Work to be completed. Your job is to set down the stretch of entries that opens with the line containing "(s.bump f i n).debt" and closes with the line containing "(s.bump f i n).ldirs". Keep both end lines, copy each exactly, and add nothing.

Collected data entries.
-- ==== Sys2Proof/Laws/State.lean ====
section
/-! SUPPORT. Laws/State.lean: what each named update of the state leaves unchanged, field by field, and what reads give
after it. -/
namespace Sys2Proof.Machine

variable (s : State)

/-! ## Untouched fields -/

@[simp] theorem State.setReg_frame (k : RegKind) (i : Nat) (v : Word) :
    (s.setReg k i v).mem = s.mem ∧ (s.setReg k i v).scrambles = s.scrambles ∧ (s.setReg k i v).lines = s.lines ∧
    (s.setReg k i v).plru = s.plru ∧ (s.setReg k i v).lost = s.lost ∧ (s.setReg k i v).copies = s.copies ∧
    (s.setReg k i v).ill = s.ill ∧ (s.setReg k i v).gdir = s.gdir ∧ (s.setReg k i v).l3 = s.l3 ∧
    (s.setReg k i v).wc = s.wc ∧ (s.setReg k i v).memUe = s.memUe ∧ (s.setReg k i v).memCe = s.memCe ∧
    (s.setReg k i v).memOde = s.memOde ∧ (s.setReg k i v).scrUe = s.scrUe ∧ (s.setReg k i v).scrCe = s.scrCe ∧
    (s.setReg k i v).lineUe = s.lineUe ∧ (s.setReg k i v).lineCe = s.lineCe ∧ (s.setReg k i v).copyUe = s.copyUe ∧
    (s.setReg k i v).tagUe = s.tagUe ∧ (s.setReg k i v).cacheUe = s.cacheUe ∧ (s.setReg k i v).cacheCe = s.cacheCe ∧
    (s.setReg k i v).scr = s.scr ∧ (s.setReg k i v).tileHolder = s.tileHolder ∧
    (s.setReg k i v).bankHolder = s.bankHolder ∧ (s.setReg k i v).tiles = s.tiles ∧
    (s.setReg k i v).packets = s.packets ∧ (s.setReg k i v).nextPid = s.nextPid ∧ (s.setReg k i v).blocks = s.blocks ∧
    (s.setReg k i v).nextBlock = s.nextBlock ∧ (s.setReg k i v).riddles = s.riddles ∧ (s.setReg k i v).xlt = s.xlt ∧
    (s.setReg k i v).xplru = s.xplru ∧ (s.setReg k i v).invWait = s.invWait ∧ (s.setReg k i v).items = s.items ∧
    (s.setReg k i v).finishCtr = s.finishCtr ∧ (s.setReg k i v).queues = s.queues ∧ (s.setReg k i v).sets = s.sets ∧
    (s.setReg k i v).plan = s.plan ∧ (s.setReg k i v).grout = s.grout ∧ (s.setReg k i v).lostKeys = s.lostKeys ∧
    (s.setReg k i v).hods = s.hods ∧ (s.setReg k i v).nextJob = s.nextJob ∧ (s.setReg k i v).hodDsts = s.hodDsts ∧
    (s.setReg k i v).bus = s.bus ∧ (s.setReg k i v).fetchLast = s.fetchLast ∧ (s.setReg k i v).fns = s.fns ∧
    (s.setReg k i v).msixAddr = s.msixAddr ∧ (s.setReg k i v).msixData = s.msixData ∧
    (s.setReg k i v).msixPend = s.msixPend ∧ (s.setReg k i v).outs = s.outs ∧ (s.setReg k i v).part = s.part ∧
    (s.setReg k i v).tileOwner = s.tileOwner ∧ (s.setReg k i v).faulty = s.faulty ∧
    (s.setReg k i v).c0info = s.c0info ∧ (s.setReg k i v).timer = s.timer ∧ (s.setReg k i v).started = s.started ∧
    (s.setReg k i v).closed13 = s.closed13 ∧ (s.setReg k i v).closed0 = s.closed0 ∧ (s.setReg k i v).drr = s.drr ∧
    (s.setReg k i v).slip = s.slip ∧ (s.setReg k i v).debt = s.debt ∧ (s.setReg k i v).idle = s.idle ∧
    (s.setReg k i v).quadOff = s.quadOff ∧ (s.setReg k i v).quadWake = s.quadWake ∧
    (s.setReg k i v).closePend = s.closePend ∧ (s.setReg k i v).phases = s.phases ∧ (s.setReg k i v).pw = s.pw ∧
    (s.setReg k i v).mults = s.mults ∧ (s.setReg k i v).board = s.board ∧ (s.setReg k i v).trust = s.trust ∧
    (s.setReg k i v).cores = s.cores ∧ (s.setReg k i v).mmem = s.mmem ∧ (s.setReg k i v).mmSeed = s.mmSeed ∧
    (s.setReg k i v).coreReset = s.coreReset ∧ (s.setReg k i v).coreDown = s.coreDown ∧
    (s.setReg k i v).ldirs = s.ldirs ∧ (s.setReg k i v).sideband = s.sideband ∧ (s.setReg k i v).passes = s.passes ∧
    (s.setReg k i v).scrubPasses = s.scrubPasses ∧ (s.setReg k i v).scrubStart = s.scrubStart ∧
    (s.setReg k i v).scrubPos = s.scrubPos ∧ (s.setReg k i v).c3Held = s.c3Held ∧
    (s.setReg k i v).lossPend = s.lossPend ∧ (s.setReg k i v).live = s.live ∧ (s.setReg k i v).ceCourse = s.ceCourse ∧
    (s.setReg k i v).eview = s.eview ∧ (s.setReg k i v).freeCtr = s.freeCtr ∧ (s.setReg k i v).ticks = s.ticks ∧
    (s.setReg k i v).pending = s.pending := by
  and_intros <;> rfl

@[simp] theorem State.setFld_frame (f : Fld) (i v : Nat) :
    (s.setFld f i v).mem = s.mem ∧ (s.setFld f i v).scrambles = s.scrambles ∧ (s.setFld f i v).lines = s.lines ∧
    (s.setFld f i v).plru = s.plru ∧ (s.setFld f i v).lost = s.lost ∧ (s.setFld f i v).copies = s.copies ∧
    (s.setFld f i v).ill = s.ill ∧ (s.setFld f i v).gdir = s.gdir ∧ (s.setFld f i v).l3 = s.l3 ∧
    (s.setFld f i v).wc = s.wc ∧ (s.setFld f i v).memUe = s.memUe ∧ (s.setFld f i v).memCe = s.memCe ∧
    (s.setFld f i v).memOde = s.memOde ∧ (s.setFld f i v).scrUe = s.scrUe ∧ (s.setFld f i v).scrCe = s.scrCe ∧
    (s.setFld f i v).lineUe = s.lineUe ∧ (s.setFld f i v).lineCe = s.lineCe ∧ (s.setFld f i v).copyUe = s.copyUe ∧
    (s.setFld f i v).tagUe = s.tagUe ∧ (s.setFld f i v).cacheUe = s.cacheUe ∧ (s.setFld f i v).cacheCe = s.cacheCe ∧
    (s.setFld f i v).scr = s.scr ∧ (s.setFld f i v).tileHolder = s.tileHolder ∧
    (s.setFld f i v).bankHolder = s.bankHolder ∧ (s.setFld f i v).tiles = s.tiles ∧
    (s.setFld f i v).packets = s.packets ∧ (s.setFld f i v).nextPid = s.nextPid ∧ (s.setFld f i v).blocks = s.blocks ∧
    (s.setFld f i v).nextBlock = s.nextBlock ∧ (s.setFld f i v).riddles = s.riddles ∧ (s.setFld f i v).xlt = s.xlt ∧
    (s.setFld f i v).xplru = s.xplru ∧ (s.setFld f i v).invWait = s.invWait ∧ (s.setFld f i v).items = s.items ∧
    (s.setFld f i v).finishCtr = s.finishCtr ∧ (s.setFld f i v).queues = s.queues ∧ (s.setFld f i v).sets = s.sets ∧
    (s.setFld f i v).plan = s.plan ∧ (s.setFld f i v).grout = s.grout ∧ (s.setFld f i v).lostKeys = s.lostKeys ∧
    (s.setFld f i v).hods = s.hods ∧ (s.setFld f i v).nextJob = s.nextJob ∧ (s.setFld f i v).hodDsts = s.hodDsts ∧
    (s.setFld f i v).bus = s.bus ∧ (s.setFld f i v).fetchLast = s.fetchLast ∧ (s.setFld f i v).fns = s.fns ∧
    (s.setFld f i v).msixAddr = s.msixAddr ∧ (s.setFld f i v).msixData = s.msixData ∧
    (s.setFld f i v).msixPend = s.msixPend ∧ (s.setFld f i v).outs = s.outs ∧ (s.setFld f i v).part = s.part ∧
    (s.setFld f i v).tileOwner = s.tileOwner ∧ (s.setFld f i v).faulty = s.faulty ∧
    (s.setFld f i v).c0info = s.c0info ∧ (s.setFld f i v).timer = s.timer ∧ (s.setFld f i v).started = s.started ∧
    (s.setFld f i v).closed13 = s.closed13 ∧ (s.setFld f i v).closed0 = s.closed0 ∧ (s.setFld f i v).drr = s.drr ∧
    (s.setFld f i v).slip = s.slip ∧ (s.setFld f i v).debt = s.debt ∧ (s.setFld f i v).idle = s.idle ∧
    (s.setFld f i v).quadOff = s.quadOff ∧ (s.setFld f i v).quadWake = s.quadWake ∧
    (s.setFld f i v).closePend = s.closePend ∧ (s.setFld f i v).phases = s.phases ∧ (s.setFld f i v).pw = s.pw ∧
    (s.setFld f i v).mults = s.mults ∧ (s.setFld f i v).board = s.board ∧ (s.setFld f i v).trust = s.trust ∧
    (s.setFld f i v).cores = s.cores ∧ (s.setFld f i v).mmem = s.mmem ∧ (s.setFld f i v).mmSeed = s.mmSeed ∧
    (s.setFld f i v).coreReset = s.coreReset ∧ (s.setFld f i v).coreDown = s.coreDown ∧
    (s.setFld f i v).ldirs = s.ldirs ∧ (s.setFld f i v).sideband = s.sideband ∧ (s.setFld f i v).passes = s.passes ∧
    (s.setFld f i v).scrubPasses = s.scrubPasses ∧ (s.setFld f i v).scrubStart = s.scrubStart ∧
    (s.setFld f i v).scrubPos = s.scrubPos ∧ (s.setFld f i v).c3Held = s.c3Held ∧
    (s.setFld f i v).lossPend = s.lossPend ∧ (s.setFld f i v).live = s.live ∧ (s.setFld f i v).ceCourse = s.ceCourse ∧
    (s.setFld f i v).eview = s.eview ∧ (s.setFld f i v).freeCtr = s.freeCtr ∧ (s.setFld f i v).ticks = s.ticks ∧
    (s.setFld f i v).pending = s.pending := by
  and_intros <;> rfl

@[simp] theorem State.bump_frame (f : Fld) (i n : Nat) :
    (s.bump f i n).mem = s.mem ∧ (s.bump f i n).scrambles = s.scrambles ∧ (s.bump f i n).lines = s.lines ∧
    (s.bump f i n).plru = s.plru ∧ (s.bump f i n).lost = s.lost ∧ (s.bump f i n).copies = s.copies ∧
    (s.bump f i n).ill = s.ill ∧ (s.bump f i n).gdir = s.gdir ∧ (s.bump f i n).l3 = s.l3 ∧ (s.bump f i n).wc = s.wc ∧
    (s.bump f i n).memUe = s.memUe ∧ (s.bump f i n).memCe = s.memCe ∧ (s.bump f i n).memOde = s.memOde ∧
    (s.bump f i n).scrUe = s.scrUe ∧ (s.bump f i n).scrCe = s.scrCe ∧ (s.bump f i n).lineUe = s.lineUe ∧
    (s.bump f i n).lineCe = s.lineCe ∧ (s.bump f i n).copyUe = s.copyUe ∧ (s.bump f i n).tagUe = s.tagUe ∧
    (s.bump f i n).cacheUe = s.cacheUe ∧ (s.bump f i n).cacheCe = s.cacheCe ∧ (s.bump f i n).scr = s.scr ∧
    (s.bump f i n).tileHolder = s.tileHolder ∧ (s.bump f i n).bankHolder = s.bankHolder ∧
    (s.bump f i n).tiles = s.tiles ∧ (s.bump f i n).packets = s.packets ∧ (s.bump f i n).nextPid = s.nextPid ∧
    (s.bump f i n).blocks = s.blocks ∧ (s.bump f i n).nextBlock = s.nextBlock ∧ (s.bump f i n).riddles = s.riddles ∧
    (s.bump f i n).xlt = s.xlt ∧ (s.bump f i n).xplru = s.xplru ∧ (s.bump f i n).invWait = s.invWait ∧
    (s.bump f i n).items = s.items ∧ (s.bump f i n).finishCtr = s.finishCtr ∧ (s.bump f i n).queues = s.queues ∧
    (s.bump f i n).sets = s.sets ∧ (s.bump f i n).plan = s.plan ∧ (s.bump f i n).grout = s.grout ∧
    (s.bump f i n).lostKeys = s.lostKeys ∧ (s.bump f i n).hods = s.hods ∧ (s.bump f i n).nextJob = s.nextJob ∧
    (s.bump f i n).hodDsts = s.hodDsts ∧ (s.bump f i n).bus = s.bus ∧ (s.bump f i n).fetchLast = s.fetchLast ∧
    (s.bump f i n).fns = s.fns ∧ (s.bump f i n).msixAddr = s.msixAddr ∧ (s.bump f i n).msixData = s.msixData ∧
    (s.bump f i n).msixPend = s.msixPend ∧ (s.bump f i n).outs = s.outs ∧ (s.bump f i n).part = s.part ∧
    (s.bump f i n).tileOwner = s.tileOwner ∧ (s.bump f i n).faulty = s.faulty ∧ (s.bump f i n).c0info = s.c0info ∧
    (s.bump f i n).timer = s.timer ∧ (s.bump f i n).started = s.started ∧ (s.bump f i n).closed13 = s.closed13 ∧
    (s.bump f i n).closed0 = s.closed0 ∧ (s.bump f i n).drr = s.drr ∧ (s.bump f i n).slip = s.slip ∧
    (s.bump f i n).debt = s.debt ∧ (s.bump f i n).idle = s.idle ∧ (s.bump f i n).quadOff = s.quadOff ∧
    (s.bump f i n).quadWake = s.quadWake ∧ (s.bump f i n).closePend = s.closePend ∧ (s.bump f i n).phases = s.phases ∧
    (s.bump f i n).pw = s.pw ∧ (s.bump f i n).mults = s.mults ∧ (s.bump f i n).board = s.board ∧
    (s.bump f i n).trust = s.trust ∧ (s.bump f i n).cores = s.cores ∧ (s.bump f i n).mmem = s.mmem ∧
    (s.bump f i n).mmSeed = s.mmSeed ∧ (s.bump f i n).coreReset = s.coreReset ∧ (s.bump f i n).coreDown = s.coreDown ∧
    (s.bump f i n).ldirs = s.ldirs ∧ (s.bump f i n).sideband = s.sideband ∧ (s.bump f i n).passes = s.passes ∧
    (s.bump f i n).scrubPasses = s.scrubPasses ∧ (s.bump f i n).scrubStart = s.scrubStart ∧
    (s.bump f i n).scrubPos = s.scrubPos ∧ (s.bump f i n).c3Held = s.c3Held ∧ (s.bump f i n).lossPend = s.lossPend ∧
    (s.bump f i n).live = s.live ∧ (s.bump f i n).ceCourse = s.ceCourse ∧ (s.bump f i n).eview = s.eview ∧
    (s.bump f i n).freeCtr = s.freeCtr ∧ (s.bump f i n).ticks = s.ticks ∧ (s.bump f i n).pending = s.pending := by
  and_intros <;> rfl

@[simp] theorem State.raise_frame (f : Fld) (i : Nat) :
    (s.raise f i).mem = s.mem ∧ (s.raise f i).scrambles = s.scrambles ∧ (s.raise f i).lines = s.lines ∧
    (s.raise f i).plru = s.plru ∧ (s.raise f i).lost = s.lost ∧ (s.raise f i).copies = s.copies ∧
    (s.raise f i).ill = s.ill ∧ (s.raise f i).gdir = s.gdir ∧ (s.raise f i).l3 = s.l3 ∧ (s.raise f i).wc = s.wc ∧
    (s.raise f i).memUe = s.memUe ∧ (s.raise f i).memCe = s.memCe ∧ (s.raise f i).memOde = s.memOde ∧
    (s.raise f i).scrUe = s.scrUe ∧ (s.raise f i).scrCe = s.scrCe ∧ (s.raise f i).lineUe = s.lineUe ∧
    (s.raise f i).lineCe = s.lineCe ∧ (s.raise f i).copyUe = s.copyUe ∧ (s.raise f i).tagUe = s.tagUe ∧
    (s.raise f i).cacheUe = s.cacheUe ∧ (s.raise f i).cacheCe = s.cacheCe ∧ (s.raise f i).scr = s.scr ∧
    (s.raise f i).tileHolder = s.tileHolder ∧ (s.raise f i).bankHolder = s.bankHolder ∧
    (s.raise f i).tiles = s.tiles ∧ (s.raise f i).packets = s.packets ∧ (s.raise f i).nextPid = s.nextPid ∧
    (s.raise f i).blocks = s.blocks ∧ (s.raise f i).nextBlock = s.nextBlock ∧ (s.raise f i).riddles = s.riddles ∧
    (s.raise f i).xlt = s.xlt ∧ (s.raise f i).xplru = s.xplru ∧ (s.raise f i).invWait = s.invWait ∧
    (s.raise f i).items = s.items ∧ (s.raise f i).finishCtr = s.finishCtr ∧ (s.raise f i).queues = s.queues ∧
    (s.raise f i).sets = s.sets ∧ (s.raise f i).plan = s.plan ∧ (s.raise f i).grout = s.grout ∧
    (s.raise f i).lostKeys = s.lostKeys ∧ (s.raise f i).hods = s.hods ∧ (s.raise f i).nextJob = s.nextJob ∧
    (s.raise f i).hodDsts = s.hodDsts ∧ (s.raise f i).bus = s.bus ∧ (s.raise f i).fetchLast = s.fetchLast ∧
    (s.raise f i).fns = s.fns ∧ (s.raise f i).msixAddr = s.msixAddr ∧ (s.raise f i).msixData = s.msixData ∧
    (s.raise f i).msixPend = s.msixPend ∧ (s.raise f i).outs = s.outs ∧ (s.raise f i).part = s.part ∧
    (s.raise f i).tileOwner = s.tileOwner ∧ (s.raise f i).faulty = s.faulty ∧ (s.raise f i).c0info = s.c0info ∧
    (s.raise f i).timer = s.timer ∧ (s.raise f i).started = s.started ∧ (s.raise f i).closed13 = s.closed13 ∧
    (s.raise f i).closed0 = s.closed0 ∧ (s.raise f i).drr = s.drr ∧ (s.raise f i).slip = s.slip ∧
    (s.raise f i).debt = s.debt ∧ (s.raise f i).idle = s.idle ∧ (s.raise f i).quadOff = s.quadOff ∧
    (s.raise f i).quadWake = s.quadWake ∧ (s.raise f i).closePend = s.closePend ∧ (s.raise f i).phases = s.phases ∧
    (s.raise f i).pw = s.pw ∧ (s.raise f i).mults = s.mults ∧ (s.raise f i).board = s.board ∧
    (s.raise f i).trust = s.trust ∧ (s.raise f i).cores = s.cores ∧ (s.raise f i).mmem = s.mmem ∧
    (s.raise f i).mmSeed = s.mmSeed ∧ (s.raise f i).coreReset = s.coreReset ∧ (s.raise f i).coreDown = s.coreDown ∧
    (s.raise f i).ldirs = s.ldirs ∧ (s.raise f i).sideband = s.sideband ∧ (s.raise f i).passes = s.passes ∧
    (s.raise f i).scrubPasses = s.scrubPasses ∧ (s.raise f i).scrubStart = s.scrubStart ∧
    (s.raise f i).scrubPos = s.scrubPos ∧ (s.raise f i).c3Held = s.c3Held ∧ (s.raise f i).lossPend = s.lossPend ∧
    (s.raise f i).live = s.live ∧ (s.raise f i).ceCourse = s.ceCourse ∧ (s.raise f i).eview = s.eview ∧
    (s.raise f i).freeCtr = s.freeCtr ∧ (s.raise f i).ticks = s.ticks ∧ (s.raise f i).pending = s.pending := by
  and_intros <;> rfl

Your response.
    (s.bump f i n).debt = s.debt ∧ (s.bump f i n).idle = s.idle ∧ (s.bump f i n).quadOff = s.quadOff ∧
    (s.bump f i n).quadWake = s.quadWake ∧ (s.bump f i n).closePend = s.closePend ∧ (s.bump f i n).phases = s.phases ∧
    (s.bump f i n).pw = s.pw ∧ (s.bump f i n).mults = s.mults ∧ (s.bump f i n).board = s.board ∧
    (s.bump f i n).trust = s.trust ∧ (s.bump f i n).cores = s.cores ∧ (s.bump f i n).mmem = s.mmem ∧
    (s.bump f i n).mmSeed = s.mmSeed ∧ (s.bump f i n).coreReset = s.coreReset ∧ (s.bump f i n).coreDown = s.coreDown ∧
    (s.bump f i n).ldirs = s.ldirs ∧ (s.bump f i n).sideband = s.sideband ∧ (s.bump f i n).passes = s.passes ∧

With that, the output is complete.